* What is required: From the entries below, copy exactly the lines from the one that contains "let y := isqrt (x / m')" through the one that contains "def philox (c0", both included, and only those.

╭─ Supplied entries

/-- a < b, false with a NaN. -/
def Num.lt (a b : Num) : Bool := Num.cmp a b == some .lt
/-- a ≤ b, false with a NaN. -/
def Num.le (a b : Num) : Bool := match Num.cmp a b with
  | some .lt => true
  | some .eq => true
  | _ => false

/-- IEEE 754-2019 maximum: a NaN gives a NaN, and −0 < +0 (R159, R227). -/
def Num.max (a b : Num) : Num :=
  match Num.cmp a b with
  | none => .nan
  | some .lt => b
  | some .gt => a
  | some .eq => if a.neg then b else a
/-- IEEE 754-2019 minimum. -/
def Num.min (a b : Num) : Num :=
  match Num.cmp a b with
  | none => .nan
  | some .lt => a
  | some .gt => b
  | some .eq => if a.neg then a else b

/-- A value rounded to an integer. -/
def Num.toInt (r : Rnd) (neg : Bool) (m : Nat) (e : Int) : Int × Bool :=
  let x := roundAt r neg m e 0
  ((if neg then -(Int.ofNat x.1) else Int.ofNat x.1), x.2)

/-! ### Operations on codes -/

/-- An operation that rounds an exact result: code and flags. -/
def FFmt.fin (f : FFmt) (r : Rnd) (x : Num × Nat) : Nat × Nat :=
  let y := f.round r x.1
  (y.1, x.2 ||| y.2)

def FFmt.add (f : FFmt) (r : Rnd) (a b : Nat) : Nat × Nat := f.fin r (Num.add r (f.decode a) (f.decode b))
def FFmt.sub (f : FFmt) (r : Rnd) (a b : Nat) : Nat × Nat := f.fin r (Num.add r (f.decode a) (f.decode b).opp)
def FFmt.mul (f : FFmt) (r : Rnd) (a b : Nat) : Nat × Nat := f.fin r (Num.mul (f.decode a) (f.decode b))
def FFmt.fma (f : FFmt) (r : Rnd) (a b c : Nat) : Nat × Nat := f.fin r (Num.fma r (f.decode a) (f.decode b) (f.decode c))
def FFmt.div (f : FFmt) (r : Rnd) (a b : Nat) : Nat × Nat := f.fin r (Num.div (f.w + 1) (f.decode a) (f.decode b))
def FFmt.sqrt (f : FFmt) (r : Rnd) (a : Nat) : Nat × Nat := f.fin r (Num.sqrt (f.w + 1) (f.decode a))

/-- The same, round to nearest even, without flags. -/
def FFmt.addN (f : FFmt) (a b : Nat) : Nat := (f.add .near a b).1
def FFmt.subN (f : FFmt) (a b : Nat) : Nat := (f.sub .near a b).1
def FFmt.mulN (f : FFmt) (a b : Nat) : Nat := (f.mul .near a b).1
def FFmt.divN (f : FFmt) (a b : Nat) : Nat := (f.div .near a b).1
def FFmt.sqrtN (f : FFmt) (a : Nat) : Nat := (f.sqrt .near a).1
def FFmt.fmaN (f : FFmt) (a b c : Nat) : Nat := (f.fma .near a b c).1
/-- Maximum of two codes. -/
def FFmt.maxN (f : FFmt) (a b : Nat) : Nat := (f.round .near (Num.max (f.decode a) (f.decode b))).1
def FFmt.minN (f : FFmt) (a b : Nat) : Nat := (f.round .near (Num.min (f.decode a) (f.decode b))).1
/-- An integer in a format. -/
def FFmt.ofInt (f : FFmt) (x : Int) : Nat := f.near (Num.ofInt x)

/-! ### The special functions (R212) -/

/-- Bits of the fixed point in which the exponential and the logarithm are computed before the one rounding. -/
def sfuBits : Nat := 200

/-- 2 artanh(n / d) in fixed point: the sum of 2 z^(2i+1) / (2i+1) over `k` terms, z given in fixed point. -/
def artanh2 (z : Int) (k : Nat) : Int :=
  let one : Int := 2 ^ sfuBits
  let z2 := z * z / one
  ((List.range k).foldl (fun (x : Int × Int) i => (x.1 + 2 * x.2 / Int.ofNat (2 * i + 1), x.2 * z2 / one)) (0, z)).1

/-- ln 2 in fixed point. -/
def ln2Fixed : Int := artanh2 (2 ^ sfuBits / 3) 70

/-- m × 2^e in fixed point, rounded down. -/
def toFixed (neg : Bool) (m : Nat) (e : Int) : Int :=
  let v : Int := if 0 ≤ e + Int.ofNat sfuBits then Int.ofNat (m * 2 ^ (e + Int.ofNat sfuBits).toNat)
    else Int.ofNat (m / 2 ^ (-(e + Int.ofNat sfuBits)).toNat)
  if neg then -v else v

/-- The exponential of an FP32 code. -/
def sfuExp (a : Nat) : Nat :=
  match fp32.decode a with
  | .nan => fp32.nan
  | .inf n => if n then 0 else 0x7F800000
  | .fin n m e =>
    if m == 0 then 0x3F800000
    else if 7 ≤ leadExp m e then (if n then 0 else 0x7F800000)
    else
      let one : Int := 2 ^ sfuBits
      let x := toFixed n m e
      let k := x / ln2Fixed
      let r := x - k * ln2Fixed
      let sum := ((List.range 60).foldl (fun (y : Int × Int) i => (y.1 + y.2, y.2 * r / (Int.ofNat (i + 1) * one))) (0, one)).1
      fp32.near (.fin false sum.toNat (k - Int.ofNat sfuBits))

/-- The natural logarithm of an FP32 code. -/
def sfuLog (a : Nat) : Nat :=
  match fp32.decode a with
  | .nan => fp32.nan
  | .inf n => if n then fp32.nan else 0x7F800000
  | .fin n m e =>
    if m == 0 then 0xFF800000
    else if n then fp32.nan
    else if a == 0x3F800000 then 0
    else
      -- y in [3/4, 3/2) with the value y × 2^k
      let lead := leadExp m e
      let k := if 3 * 2 ^ Nat.log2 m ≤ 2 * m then lead + 1 else lead
      let one : Int := 2 ^ sfuBits
      let y := toFixed false m (e - k)
      let z := (y - one) * one / (y + one)
      let v := k * ln2Fixed + artanh2 z 60
      fp32.near (.fin (v < 0) v.natAbs (-(Int.ofNat sfuBits)))

/-- The reciprocal of an FP32 code. -/
def sfuRecip (a : Nat) : Nat := (fp32.div .near 0x3F800000 a).1

/-- The reciprocal square root of an FP32 code. -/
def sfuRsqrt (a : Nat) : Nat :=
  match fp32.decode a with
  | .nan => fp32.nan
  | .inf n => if n then fp32.nan else 0
  | .fin n m e =>
    if m == 0 then (if n then 0xFF800000 else 0x7F800000)
    else if n then fp32.nan
    else
      -- 1 / √(m 2^e) = √(2^(2t) / m') × 2^(−t − e'/2), with e' even
      let m' := if e % 2 == 0 then m else 2 * m
      let e' := if e % 2 == 0 then e else e - 1
      let t := 32 + Nat.log2 m'
      let x := 2 ^ (2 * t)
      let y := isqrt (x / m')
      fp32.near (.fin false (2 * y + (if y * y * m' == x then 0 else 1)) (-(Int.ofNat t) - e' / 2 - 1))

/-! ### Random words (R205, R206) -/

/-- One round of Philox. -/
def philoxRound (c : Nat × Nat × Nat × Nat) (k0 k1 : Nat) : Nat × Nat × Nat × Nat :=
  let p0 := 0xD2511F53 * c.1
  let p1 := 0xCD9E8D57 * c.2.2.1
  (((p1 / 2 ^ 32) ^^^ c.2.1) ^^^ k0, p1 % 2 ^ 32, ((p0 / 2 ^ 32) ^^^ c.2.2.2) ^^^ k1, p0 % 2 ^ 32)

/-- n rounds. -/
def philoxRounds : Nat → (Nat × Nat × Nat × Nat) → Nat → Nat → Nat × Nat × Nat × Nat
  | 0, c, _, _ => c
  | n + 1, c, k0, k1 =>
    philoxRounds n (philoxRound c k0 k1) ((k0 + 0x9E3779B9) % 2 ^ 32) ((k1 + 0xBB67AE85) % 2 ^ 32)

/-- Philox-4×32 with 10 rounds (R205). -/
def philox (c0 c1 c2 c3 seed : Nat) : Nat × Nat × Nat × Nat :=
  philoxRounds 10 (c0 % 2 ^ 32, c1 % 2 ^ 32, c2 % 2 ^ 32, c3 % 2 ^ 32) (seed % 2 ^ 32) (seed / 2 ^ 32 % 2 ^ 32)

/-- The random word of the element at position i (R206). -/
def randWord (seed i c2 c3 : Nat) : Nat :=
  let r := philox (i / 4 % 2 ^ 32) (i / 4 / 2 ^ 32) c2 c3 seed
  match i % 4 with
  | 0 => r.1
  | 1 => r.2.1
  | 2 => r.2.2.1
  | _ => r.2.2.2

end Sys2Proof.Machine
end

╰─

* Result of this exercise:
      let y := isqrt (x / m')
      fp32.near (.fin false (2 * y + (if y * y * m' == x then 0 else 1)) (-(Int.ofNat t) - e' / 2 - 1))

/-! ### Random words (R205, R206) -/

/-- One round of Philox. -/
def philoxRound (c : Nat × Nat × Nat × Nat) (k0 k1 : Nat) : Nat × Nat × Nat × Nat :=
  let p0 := 0xD2511F53 * c.1
  let p1 := 0xCD9E8D57 * c.2.2.1
  (((p1 / 2 ^ 32) ^^^ c.2.1) ^^^ k0, p1 % 2 ^ 32, ((p0 / 2 ^ 32) ^^^ c.2.2.2) ^^^ k1, p0 % 2 ^ 32)

/-- n rounds. -/
def philoxRounds : Nat → (Nat × Nat × Nat × Nat) → Nat → Nat → Nat × Nat × Nat × Nat
  | 0, c, _, _ => c
  | n + 1, c, k0, k1 =>
    philoxRounds n (philoxRound c k0 k1) ((k0 + 0x9E3779B9) % 2 ^ 32) ((k1 + 0xBB67AE85) % 2 ^ 32)

/-- Philox-4×32 with 10 rounds (R205). -/
def philox (c0 c1 c2 c3 seed : Nat) : Nat × Nat × Nat × Nat :=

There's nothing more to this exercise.